Metropolis: The Chase Suite, sometimes known as Metropolis: Suite I (The Chase),  is the debut extended play (EP) by American recording artist Janelle Monáe, released August 24, 2007 on Bad Boy Records. Produced by Monáe, Control Z, and Chuck Lightning, the EP constitutes the first installment of Monáe's seven-part Metropolis conceptual series.

The EP debuted at number 115 on the US Billboard 200 chart, selling 5,200 copies in its first week. It was re-released as a special edition on August 12, 2008 and produced three singles, "Violet Stars Happy Hunting!!!", "Sincerely, Jane.", and "Many Moons".

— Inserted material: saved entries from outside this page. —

-- ==== Sys2Proof/Laws/Ops.lean ====
section
/-!
SUPPORT. One lemma per shared operation, saying everything it can do; the proofs about instructions cite these.
-/
namespace Sys2Proof.Machine

/-- Everything `perform` can answer: AGENT, a fault of the body, or the body's state with its response. -/
theorem perform_next {who : Agent} {s t : State} {body : Except FaultKind (Response × State)}
    (h : perform who s body = .next t) :
    (s.cur.agent ≠ who ∧ t = s.raise .agent) ∨
    (s.cur.agent = who ∧ ∃ k, body = .error k ∧ t = s.raise k) ∨
    (s.cur.agent = who ∧ ∃ r s', body = .ok (r, s') ∧ t = s'.respond r) := by
  unfold perform at h
  split at h
  · rename_i ha
    cases body with
    | error k => exact .inr (.inl ⟨ha, k, rfl, by simpa using h.symm⟩)
    | ok v => exact .inr (.inr ⟨ha, v.1, v.2, rfl, by simpa using h.symm⟩)
  · exact .inl ⟨‹_›, by simpa using h.symm⟩

/-- `perform` always answers a next state. -/
theorem perform_total (who : Agent) (s : State) (body : Except FaultKind (Response × State)) :
    ∃ t, perform who s body = .next t := by
  unfold perform
  split
  · cases body <;> exact ⟨_, rfl⟩
  · exact ⟨_, rfl⟩

theorem perform_ok {who : Agent} {s s' : State} {r : Response} (ha : s.cur.agent = who) :
    perform who s (.ok (r, s')) = .next (s'.respond r) := by simp [perform, ha]

theorem perform_error {who : Agent} {s : State} {k : FaultKind} (ha : s.cur.agent = who) :
    perform who s (.error k) = .next (s.raise k) := by simp [perform, ha]

theorem perform_wrong_agent {who : Agent} {s : State} (ha : s.cur.agent ≠ who)
    (body : Except FaultKind (Response × State)) : perform who s body = .next (s.raise .agent) := by
  simp [perform, ha]

/-- What `Tick` does (10_state.md R30). -/
theorem tick_eq (s : State) :
    tick s = if s.cycles = Config.cycleMax then .error .cycleOverflow else .ok { s with cycles := s.cycles + 1 } := rfl

/-- A byte read in closed form: the only fault is the counter's, the only change the tick. -/
theorem memRead_eq (addr : Addr) (s : State) :
    memRead addr s =
      if s.cycles = Config.cycleMax then .error .cycleOverflow
      else .ok (busByte s addr, readEvents addr, { s with cycles := s.cycles + 1 }) := by
  by_cases h : s.cycles = Config.cycleMax
  · simp [memRead, tick, h, bind, Except.bind]
  · by_cases hw : inWindow addr = true <;> simp [memRead, tick, h, bind, Except.bind, busByte, readEvents, hw]

/-- A byte write in closed form: the tick, and the RAM byte when the address is in the window. -/
theorem memWrite_eq (addr : Addr) (v : Byte) (s : State) :
    memWrite addr v s =
      if s.cycles = Config.cycleMax then .error .cycleOverflow
      else .ok (writeEvents addr v,
        { s with cycles := s.cycles + 1, ram := if inWindow addr then s.ram.write (ramIndex addr) v else s.ram }) := by
  by_cases h : s.cycles = Config.cycleMax
  · simp [memWrite, tick, h, bind, Except.bind]
  · by_cases hw : inWindow addr = true <;> simp [memWrite, tick, h, bind, Except.bind, writeEvents, hw]

/-- Everything a push of one byte can answer. -/
theorem pushByte_ok {v : Byte} {s s' : State} {ev : List Event} (h : pushByte v s = .ok (ev, s')) :
    s.cycles ≠ Config.cycleMax ∧ ev = writeEvents (stackAddr s.sp) v ∧
    s' = { s with cycles := s.cycles + 1, sp := s.sp - 1,
                  ram := if inWindow (stackAddr s.sp) then s.ram.write (ramIndex (stackAddr s.sp)) v else s.ram } := by
  by_cases hc : s.cycles = Config.cycleMax
  · simp [pushByte, memWrite_eq, hc, bind, Except.bind] at h
  · simp [pushByte, memWrite_eq, hc, bind, Except.bind] at h
    exact ⟨hc, h.1.symm, h.2.symm⟩

/-- Everything a pop of one byte can answer. -/
theorem popByte_ok {v : Byte} {s s' : State} {ev : List Event} (h : popByte s = .ok (v, ev, s')) :
    s.cycles ≠ Config.cycleMax ∧ v = busByte s (stackAddr (s.sp + 1)) ∧ ev = readEvents (stackAddr (s.sp + 1)) ∧
    s' = { s with cycles := s.cycles + 1, sp := s.sp + 1 } := by
  by_cases hc : s.cycles = Config.cycleMax
  · simp [popByte, memRead_eq, hc] at h
  · simp [popByte, memRead_eq, hc] at h
    exact ⟨hc, by simpa [busByte] using h.1.symm, h.2.1.symm, h.2.2.symm⟩

/-- The stack page is inside the RAM window, so a stack access never leaves it (60_exceptions.md R300). -/
theorem stackAddr_inWindow (sp : Byte) : inWindow (stackAddr sp) = true := by
  revert sp; decide

/-- The RAM index of a stack address is `0x100 + SP`. -/
theorem ramIndex_stackAddr (sp : Byte) : ramIndex (stackAddr sp) = 256 + sp.toNat := by
  revert sp; decide

/-- An append touches the queue alone (44_sample_buffer_fifo.md R271, R274). -/
theorem fifoAppend_ok {xs : List Sample} {s s' : State} {ev : List Event} (h : fifoAppend xs s = .ok (ev, s')) :
    s.fexists = true ∧ s' = { s with q := (boundQueue s.fifoDepth (s.q ++ xs)).1 } ∧
    ev = if (boundQueue s.fifoDepth (s.q ++ xs)).2 = 0 then [] else [.overflow (boundQueue s.fifoDepth (s.q ++ xs)).2] := by
  unfold fifoAppend at h
  split at h
  · simp only [Except.ok.injEq, Prod.mk.injEq] at h
    exact ⟨‹_›, h.2.symm, h.1.symm⟩
  · exact absurd h (by simp)

/-- A bounded queue is not longer than its depth. -/
theorem boundQueue_length (d : Nat) (q : List Sample) : (boundQueue (some d) q).1.length ≤ d := by
  simp [boundQueue]; omega

/-- Everything a flush can answer (42_apu_orchestrator.md R215): the watermark is `end`, and only an attached flush with a
sample appends. -/
theorem flush_ok {f : Rat → Sample} {c : Cycle} {s s' : State} {ev : List Event} (h : flush f c s = .ok (ev, s')) :
    s.wm ≤ c ∧
    ((s' = { s with wm := c } ∧ ev = [] ∧ (s.att = true → sampleCount s.rate (c.toNat - s.wm.toNat) = 0)) ∨
     (s.att = true ∧ 0 < sampleCount s.rate (c.toNat - s.wm.toNat) ∧ ∃ s1,
        fifoAppend (flushSamples f c s) s = .ok (ev, s1) ∧
        s' = { s1 with wm := c })) := by
  unfold flush at h
  split at h
  · exact absurd h (by simp)
  rename_i hw
  refine ⟨by bv_omega, ?_⟩
  split at h
  · rename_i ha
    split at h
    · rename_i hn
      refine .inr ⟨ha, hn, ?_⟩
      cases hf : fifoAppend (flushSamples f c s) s with
      | error k => simp [hf, bind, Except.bind] at h
      | ok v =>
        simp [hf, bind, Except.bind] at h
        exact ⟨v.2, by rw [← h.1], h.2.symm⟩
    · rename_i hn
      simp at h
      exact .inl ⟨h.2.symm, h.1, fun _ => by omega⟩
  · rename_i ha
    simp at h
    exact .inl ⟨h.2.symm, h.1, fun hat => absurd hat ha⟩

/-- A flush changes nothing but the watermark and the queue. -/
theorem flush_frame {f : Rat → Sample} {c : Cycle} {s s' : State} {ev : List Event} (h : flush f c s = .ok (ev, s')) :
    s' = { s with wm := c, q := s'.q } := by
  obtain ⟨_, h | ⟨_, _, s1, ha, rfl⟩⟩ := flush_ok h
  · rw [h.1]
  · simp [(fifoAppend_ok ha).2.1]

/-- A flush completes when its target is not below the watermark and an attached FIFO exists (R216, R271). -/
theorem flush_total (f : Rat → Sample) {c : Cycle} {s : State} (h : s.wm ≤ c) (hf : s.att = true → s.fexists = true) :
    ∃ ev q, flush f c s = .ok (ev, { s with wm := c, q := q }) := by
  have hn : ¬ c < s.wm := by bv_omega
  unfold flush
  rw [if_neg hn]
  split
  · rename_i ha
    split
    · simp only [fifoAppend, hf ha, if_true, bind, Except.bind]
      exact ⟨_, _, rfl⟩
    · exact ⟨_, _, rfl⟩
  · exact ⟨_, s.q, rfl⟩

/-- A register function leaves everything but the oscillators and the guest mask as it was (42_apu_orchestrator.md R200 to
R212). -/
theorem dispatchReg_frame (reg : ApuReg) (v : Byte) (s : State) :
    dispatchReg reg v s =
      { s with sq1 := (dispatchReg reg v s).sq1, sq2 := (dispatchReg reg v s).sq2,
               tri := (dispatchReg reg v s).tri, guest := (dispatchReg reg v s).guest } := by
  cases reg <;> rfl

/-- Every instruction answers a next state: a model fault is recorded in the state (60_exceptions.md R305). -/
theorem exec_total (i : Instr) (s : State) : ∃ t, exec i s = .next t := by
  cases i with
  | getf f => simp only [exec, execGetf]; split <;> first | exact ⟨_, rfl⟩ | exact perform_total ..
  | setf f b => simp only [exec, execSetf]; split <;> first | exact ⟨_, rfl⟩ | exact perform_total ..
  | toggle ch => simp only [exec, execToggle]; split <;> first | exact ⟨_, rfl⟩ | exact perform_total ..
  | reset => simp only [exec, execReset]; exact perform_total ..
  | geta => simp only [exec, execGeta]; exact perform_total ..
  | seta _ => simp only [exec, execSeta]; exact perform_total ..
  | getx => simp only [exec, execGetx]; exact perform_total ..
  | setx _ => simp only [exec, execSetx]; exact perform_total ..
  | gety => simp only [exec, execGety]; exact perform_total ..
  | sety _ => simp only [exec, execSety]; exact perform_total ..
  | getsp => simp only [exec, execGetsp]; exact perform_total ..
  | setsp _ => simp only [exec, execSetsp]; exact perform_total ..
  | getpc => simp only [exec, execGetpc]; exact perform_total ..
  | setpc _ => simp only [exec, execSetpc]; exact perform_total ..
  | getp => simp only [exec, execGetp]; exact perform_total ..
  | setp _ => simp only [exec, execSetp]; exact perform_total ..
  | getcyc => simp only [exec, execGetcyc]; exact perform_total ..
  | _ => exact perform_total ..

end Sys2Proof.Machine
end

Upon its release, Metropolis: Suite I (The Chase) received critical acclaim from music critics, with "Many Moons" being nominated for Best Urban/Alternative Performance at the 51st Annual Grammy Awards.

Concept
Metropolis: Suite I (The Chase) is the first installment of Monáe's seven-part Metropolis conceptual series, inspired by Fritz Lang's science fiction classic film, Metropolis (1927). It follows a fictional tale of android Cindi Mayweather who is mass-produced in the year 2719 for a market filled with severe social stratification. Mayweather falls in love with a human, and is sentenced to disassembly.

Critical reception

Metropolis received critical acclaim upon its release. Mark Nero from About.com gave the EP a positive review saying "Though she's new to the mainstream, the quirky, highly-talented singer Janelle Monae has been putting out music for years. ... If you've heard the original version of the EP, there's no need to pick this up unless you're a diehard fan, but if this is your first exposure to Janelle's music, you're in for a treat. Hip-Hop DX gave the EP a positive review saying, "Even without the random interplanetary references and notions of forbidden robot love, Metropolis has the type of production that takes its cues from something made in the past, as well as the future. The drums hit hard, and when combined with the synth keys, strings and the occasional electric guitar, they make for an oddly enjoyable mix." The Kansas City Star gave the EP a positive review.

Commercial performance
Metropolis: Suite I had minor success in the United States where it peaked at number 115 on the US Billboard 200 chart and fared much better on the R&B/Hip-Hop Albums chart at number 20. The album also charted on the Top Heatseekers chart at number two. The EP spent one week on the Billboard 200, but spent 9 weeks altogether on both the R&B/Hip-Hop Albums chart and the Top Heatseekers chart.

Track listing

Personnel
Credits for Metropolis: Suite I (The Chase) adapted from AllMusic.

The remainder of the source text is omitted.